Use a ballpoint pen to trace the lines of the image. If you want to check that the carbon copy is working, lift up the corners of the paper and check.

It's possible to use the same templates repeatedly too. Use red, blue and back biro respectively. Why? Because red is the lightest colour and black is the darkest. You can go over the same lines three times rather than the first and last time with the black pen.

12. Remove large image, touch up line on canvas

  • Multi layers
    If painting more than one colour, you will have to keep removing the image, paint a layer in, allow to dry and then repeat. Usually you would start with the lighter colours and build it up. It is something I am experimenting with and definitely the kind of work I can charge much more for.

Registration marks are the key for using any type of overlaying effect. You will be able to remove and reposition the image multiple times and continue tracing the outlines onto the canvas.

I started with the grey colour first

The lips were the final part

13. Carefully paint canvas and allow to dry

Fill in the canvas carefully with paint. I often work on an image for a while, then put it to one side to dry while working on another. The last thing you want to do is smudge wet paint or put your elbow in an area not yet dry. You need to have patience with these things. One false move and the entire product is ruined. Believe me, it still happens now and it is very frustrating.

14. Use eraser to remove any pencil lines

Use a gentle circular motion to remove excessive pencil lines. If you used a soft pencil (2B, B) it will be easier. Sometimes it is not necessary to remove lines because the paint completely covers it.

Blow away the "rubber crumbs" (lol) and use a dry clean brush to clean up - like an archeologist with dinosaur bones.

If you painted the canvas with a primer coat of paint, be extra careful. You do not want to rub away or smudge the paint.

In the example to left, you can clearly see the grain of the canvas meaning there is little risk of smudging or smearing the base coat. Still, be gentle and take your time.

15. Finished!

Each painting is almost identical. 
The fact they are hand-painted give a human touch.
It took a while but we got there! It is a lot of work to make these paintings, but how much longer would it take if you produced them free hand? That's what your customers will believe you did which is why you can charge more.

Whichever images prove most popular can be recreated over and over. Although it's a low priced method of production, time and care must be given to each painting.

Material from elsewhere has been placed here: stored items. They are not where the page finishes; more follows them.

/-- An edge counts on an input that is enabled; in MODE 0 the table has no step (R280). -/
theorem State.pulseDelta_eq (s : State) (p : Nat) (l : PulseLine) (v : Bool) : s.pulseDelta p l v =
    if s.f (F.LOOP_PCFG_EN p) = 1 then pulseStep (s.f (F.LOOP_PCFG_MODE p)) l v (s.pulse p) else 0 := by
  have hen := s.b_eq_true_iff (x := F.LOOP_PCFG_EN p) rfl
  by_cases hmode : s.f (F.LOOP_PCFG_MODE p) = 0
  · have hoff : s.pulseOn p = false := by rw [State.pulseOn, State.b, State.b, hmode]; exact Bool.and_false _
    rw [State.pulseDelta, hoff, hmode]
    exact (ite_self 0).symm
  · have hon : s.pulseOn p = s.b (F.LOOP_PCFG_EN p) := by rw [State.pulseOn, State.b, State.b, bne_iff_ne.mpr hmode, Bool.and_true]
    rw [State.pulseDelta, hon, if_congr hen rfl rfl]

/-! ## Z -/

/-- The count copied under ZLATCH. -/
def State.indexCopied (s : State) (p : Nat) : State :=
  if s.b (F.LOOP_PCFG_ZLATCH p) then s.setReg (R.LOOP_PIDX p) (s.reg (R.LOOP_PCNT p)) else s

theorem State.indexEdge_eq (s : State) (p : Nat) : s.indexEdge p = (s.indexCopied p).assertSrc (96 + p) := rfl

theorem State.regsOnly_indexCopied (s : State) (p : Nat) : s.regsOnly (s.indexCopied p) [R.LOOP_PIDX p] := by
  unfold State.indexCopied; split
  · exact s.regsOnly_setReg _ (List.mem_singleton.mpr rfl)
  · exact s.regsOnly_refl _

theorem State.pidx_indexCopied (s : State) (p : Nat) : (s.indexCopied p).reg (R.LOOP_PIDX p) =
    if s.f (F.LOOP_PCFG_ZLATCH p) = 1 then s.reg (R.LOOP_PCNT p) else s.reg (R.LOOP_PIDX p) := by
  have hz := s.b_eq_true_iff (x := F.LOOP_PCFG_ZLATCH p) rfl
  unfold State.indexCopied
  by_cases h : s.f (F.LOOP_PCFG_ZLATCH p) = 1
  · rw [if_pos (hz.mpr h), if_pos h, State.reg_setReg_same]
  · rw [if_neg (mt hz.mp h), if_neg h]

theorem logReg_pidx {p : Nat} (hp : p < 8) : logReg (R.LOOP_PIDX p) = false := by interval_cases p <;> rfl

theorem State.indexEdge_spec (s : State) {p : Nat} (hp : p < 8) :
    s.logAnd (s.indexEdge p) [R.LOOP_PIDX p] ∧ (s.indexEdge p).reg (R.LOOP_PIDX p) = (s.indexCopied p).reg (R.LOOP_PIDX p) ∧
      (s.indexEdge p).f (F.IRQ_COAL_PCNT (96 + p)) = s.upCount (96 + p) := by
  have hlog := (s.indexCopied p).logFrame_assertSrc (96 + p)
  have hcopy := (s.regsOnly_indexCopied p).2
  refine ⟨State.logAnd_of_regsOnly (s.regsOnly_indexCopied p) hlog, hlog.2.1 _ (logReg_pidx hp), ?_⟩
  rw [State.indexEdge_eq, State.pcnt_assertSrc _ (State.sourceExists_pin _ (by omega) (by omega))]
  refine State.upCount_congr (hcopy _ ?_) (hcopy _ ?_)
  · simp only [List.mem_singleton, R.IRQ_CFG, R.LOOP_PIDX]; omega
  · simp only [List.mem_singleton, R.IRQ_COAL, R.LOOP_PIDX]; omega

/-! ## The rates -/

/-- The counts at the last 256 updates, the latest first. -/
def State.countsAfter (s : State) (p : Nat) : List Nat := (s.f (F.LOOP_PCNT_COUNT p) :: (s.pulse p).counts).take 256

/-- The change over the last WIN updates, per second (R281). -/
def State.rateNow (s : State) (p : Nat) : Nat :=
  let w := max 1 (s.f (F.LOOP_PCFG_WIN p))
  sRatio (signedOf 32 (unsignedOf 32 ((s.f (F.LOOP_PCNT_COUNT p) : Int) - ((s.pulse p).counts.getD (w - 1) 0 : Nat))) * 10000) w

theorem State.pulseRate_on {s : State} {p : Nat} (h : s.pulseOn p = true) :
    s.pulseRate p = (s.setPulse p { s.pulse p with counts := s.countsAfter p, rate := s.rateNow p }).setReg (R.LOOP_PRATE p)
      (BitVec.ofNat 32 (s.rateNow p)) := if_pos h

theorem State.pulseRate_off {s : State} {p : Nat} (h : s.pulseOn p = false) :
    s.pulseRate p = (s.setPulse p { s.pulse p with counts := s.countsAfter p }).setReg (R.LOOP_PRATE p) 0 :=
  if_neg (by rw [h]; decide)

/-- What the update of one input writes. -/
theorem State.pulseRate_eq (s : State) (p : Nat) : ∃ x : PulseSt, x.counts = s.countsAfter p ∧
    s.pulseRate p = (s.setPulse p x).setReg (R.LOOP_PRATE p) (if s.pulseOn p then BitVec.ofNat 32 (s.rateNow p) else 0) := by
  cases h : s.pulseOn p with
  | true => exact ⟨_, rfl, State.pulseRate_on h⟩
  | false => exact ⟨_, rfl, State.pulseRate_off h⟩

/-- The registers of the rates. -/
def rateRegs : List Nat := (List.range 8).map R.LOOP_PRATE

theorem rateRegs_pcfg (p : Nat) : R.LOOP_PCFG p ∉ rateRegs := by
  simp only [rateRegs, List.mem_map, not_exists, not_and, R.LOOP_PCFG, R.LOOP_PRATE]; omega

theorem rateRegs_pcnt (p : Nat) : R.LOOP_PCNT p ∉ rateRegs := by
  simp only [rateRegs, List.mem_map, not_exists, not_and, R.LOOP_PCNT, R.LOOP_PRATE]; omega

/-- State t stands after the update of the inputs below n. -/
structure State.RatesUpTo (s : State) (n : Nat) (t : State) : Prop where
  frame : ({ s with loop := t.loop } : State).regsOnly t rateRegs
  counts : ∀ p, p < n → (t.pulse p).counts = s.countsAfter p
  rate : ∀ p, p < n → t.reg (R.LOOP_PRATE p) = if s.pulseOn p then BitVec.ofNat 32 (s.rateNow p) else 0
  later : ∀ p, n ≤ p → t.pulse p = s.pulse p

theorem State.ratesUpTo_zero (s : State) : s.RatesUpTo 0 s where
  frame := State.regsOnly_refl _ _
  counts _ h := absurd h (Nat.not_lt_zero _)
  rate _ h := absurd h (Nat.not_lt_zero _)
  later _ _ := rfl

section
variable {s t : State} {n : Nat} (h : s.RatesUpTo n t)
include h

/-- An input that waits for its update finds what it had before. -/
theorem State.RatesUpTo.waiting : t.pulseOn n = s.pulseOn n ∧ t.countsAfter n = s.countsAfter n ∧ t.rateNow n = s.rateNow n := by
  have hf : ∀ x : Fld, x.addr ∉ rateRegs → t.f x = s.f x := fun x hx => State.f_congr x (h.frame.2 _ hx)
  have hcnt := hf (F.LOOP_PCNT_COUNT n) (rateRegs_pcnt n)
  have hpulse := h.later n (Nat.le_refl n)
  refine ⟨?_, ?_, ?_⟩
  · unfold State.pulseOn State.b
    rw [hf (F.LOOP_PCFG_EN n) (rateRegs_pcfg n), hf (F.LOOP_PCFG_MODE n) (rateRegs_pcfg n)]
  · unfold State.countsAfter
    rw [hcnt, hpulse]
  · unfold State.rateNow
    rw [hcnt, hpulse, hf (F.LOOP_PCFG_WIN n) (rateRegs_pcfg n)]

/-- The update of input n. -/
theorem State.RatesUpTo.next (hn : n < 8) : s.RatesUpTo (n + 1) (t.pulseRate n) := by
  obtain ⟨hon, hcounts, hrate⟩ := h.waiting
  obtain ⟨x, hx, ht⟩ := t.pulseRate_eq n
  rw [hon, hrate] at ht
  rw [hcounts] at hx
  have hpulse : ∀ p, p ≠ n → (t.pulseRate n).pulse p = t.pulse p := fun p hp => by rw [ht]; exact t.pulse_setPulse_other x hp
  have hreg : ∀ a, a ≠ R.LOOP_PRATE n → (t.pulseRate n).reg a = t.reg a := fun a ha => by
    rw [ht]; exact State.reg_setReg_other (t.setPulse n x) _ _ _ ha
  have hpulseN : (t.pulseRate n).pulse n = x := by rw [ht]; exact t.pulse_setPulse_same n x
  have hmem : R.LOOP_PRATE n ∈ rateRegs := List.mem_map.mpr ⟨n, List.mem_range.mpr hn, rfl⟩
  refine ⟨⟨?_, fun a ha => (hreg a fun e => ha (e ▸ hmem)).trans (h.frame.2 a ha)⟩, fun p hp => ?_, fun p hp => ?_, fun p hp => ?_⟩
  · rw [ht]
    exact congrArg (fun u : State => ({ u with loop := (t.setPulse n x).loop } : State)) h.frame.1
  · rcases Nat.lt_succ_iff_lt_or_eq.mp hp with hlt | rfl
    · rw [hpulse p (by omega), h.counts p hlt]
    · rw [hpulseN, hx]
  · rcases Nat.lt_succ_iff_lt_or_eq.mp hp with hlt | rfl
    · rw [hreg _ (by simp only [R.LOOP_PRATE]; omega), h.rate p hlt]
    · rw [ht, State.reg_setReg_same]
  · rw [hpulse p (by omega), h.later p (by omega)]

end

/-- The updates of the first n inputs. -/
theorem State.ratesUpTo_foldl (s : State) : ∀ n, n ≤ 8 → s.RatesUpTo n ((List.range n).foldl (·.pulseRate ·) s)
  | 0, _ => s.ratesUpTo_zero
  | n + 1, hn => by
    rw [List.range_succ, List.foldl_append]
    exact (s.ratesUpTo_foldl n (by omega)).next (by omega)

/-! ## The statement -/

/-- Settles O40: a pin's edge goes through GPIO_IN, its remote point, its detectors and its source; an edge of a pulse input moves its count
alone, Z copies it, a preset replaces it, and the rates follow from the counts by induction over the inputs updated. -/
theorem pinsAndPulseInputs : Obligations.PinsAndPulseInputs := by
  refine ⟨fun s => ⟨fun k v h => ?_, fun k v h => ?_, fun p l v => ⟨fun h => ?_, fun h => ?_⟩, fun p => ?_, fun p m v => ?_, ?_⟩,
    fun s => ⟨fun _ _ => rfl, fun _ _ _ => rfl, fun _ => rfl, rfl, fun _ _ _ => rfl⟩⟩
  · exact congrArg Host.Outcome.next (State.gpioLevel_same h)
  · refine ⟨_, rfl, (State.bit_gpioLevel h k.isLt).trans (if_pos rfl), fun j hj hne => (State.bit_gpioLevel h hj).trans (if_neg hne),
      State.live_gpioLevel k.isLt h, State.logAnd_gpioLevel k.isLt h, ?_⟩
    rw [State.pcnt_gpioLevel k.isLt h, State.upCount]
    simp only [State.gpioEdgeTaken_iff]
    exact (ite_and _ _ _ _).symm.trans (if_congr and_comm rfl rfl)
  · cases l <;> exact congrArg Host.Outcome.next (State.pulseEdge_same h)
  · have hne : (s.pulse p.val).level l ≠ v := by cases l <;> exact h
    have hedge := State.pulseEdge_edge hne
    refine ⟨_, congrArg Host.Outcome.next hedge, (State.reg_setReg_same _ _ _).trans ?_, ?_, fun j hj => ?_, ?_⟩
    · refine congrArg (fun d => s.reg (R.LOOP_PCNT p.val) + BitVec.ofInt 32 d) ?_
      rw [State.pulseDelta_eq]
      generalize s.f (F.LOOP_PCFG_MODE p.val) = mode
      by_cases hon : s.f (F.LOOP_PCFG_EN p.val) = 1
      · simp only [hon, if_true, true_and]
        rcases mode with _ | _ | _ | _ | mode <;> cases l <;> rfl
      · simp only [hon, if_false, false_and]
        rcases mode with _ | _ | _ | _ | mode <;> cases l <;> rfl
    · exact (s.pulse_setPulse_same _ _).trans (by cases l <;> rfl)
    · exact s.pulse_setPulse_other _ hj
    · exact State.regsOnly_setReg { s with loop := _ } _ (List.mem_singleton.mpr rfl)
  · obtain ⟨hframe, hpidx, hpcnt⟩ := s.indexEdge_spec p.isLt
    exact ⟨_, rfl, hframe, hpidx.trans (s.pidx_indexCopied p.val), hpcnt⟩
  · exact ⟨_, rfl, State.reg_setReg_same _ _ _, s.regsOnly_setReg _ (List.mem_singleton.mpr rfl)⟩
  · obtain ⟨hframe, hcounts, hrate, -⟩ := s.ratesUpTo_foldl 8 (Nat.le_refl 8)
    exact ⟨_, rfl, hframe, fun p hp => ⟨hcounts p hp, hrate p hp⟩⟩
end Sys2Proof.Machine
end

Remember - price to value, always.


  • Use good solid canvases.
  • Invest in good quality paint - the cheap stuff is nasty and diluted.
  • Get large brushes for filling in big spaces. Tiny brush strokes look tacky and amateurish.
  • Use Facebook for research on what music your friends like - Spotify auto publishes playlists.
  • Get a website and Facebook page running.
  • Consider offering referral fees - you want people working for you so you can minimise advertising.
  • If you can afford it, think about giving away the odd painting as a birthday or Christmas gift - good news travels fast.
  • Keep a time sheet so you know how long each painting takes. Work out an hourly wage and add some profit on top to find a good price 
  • These things make good Christmas presents because they're novel. 
  • Everyone likes art and music to some degree and a well executed image can fetch a high price. 
  • It's not pretty pictures you will be selling - it's memories, experiences, people's self image and tastes.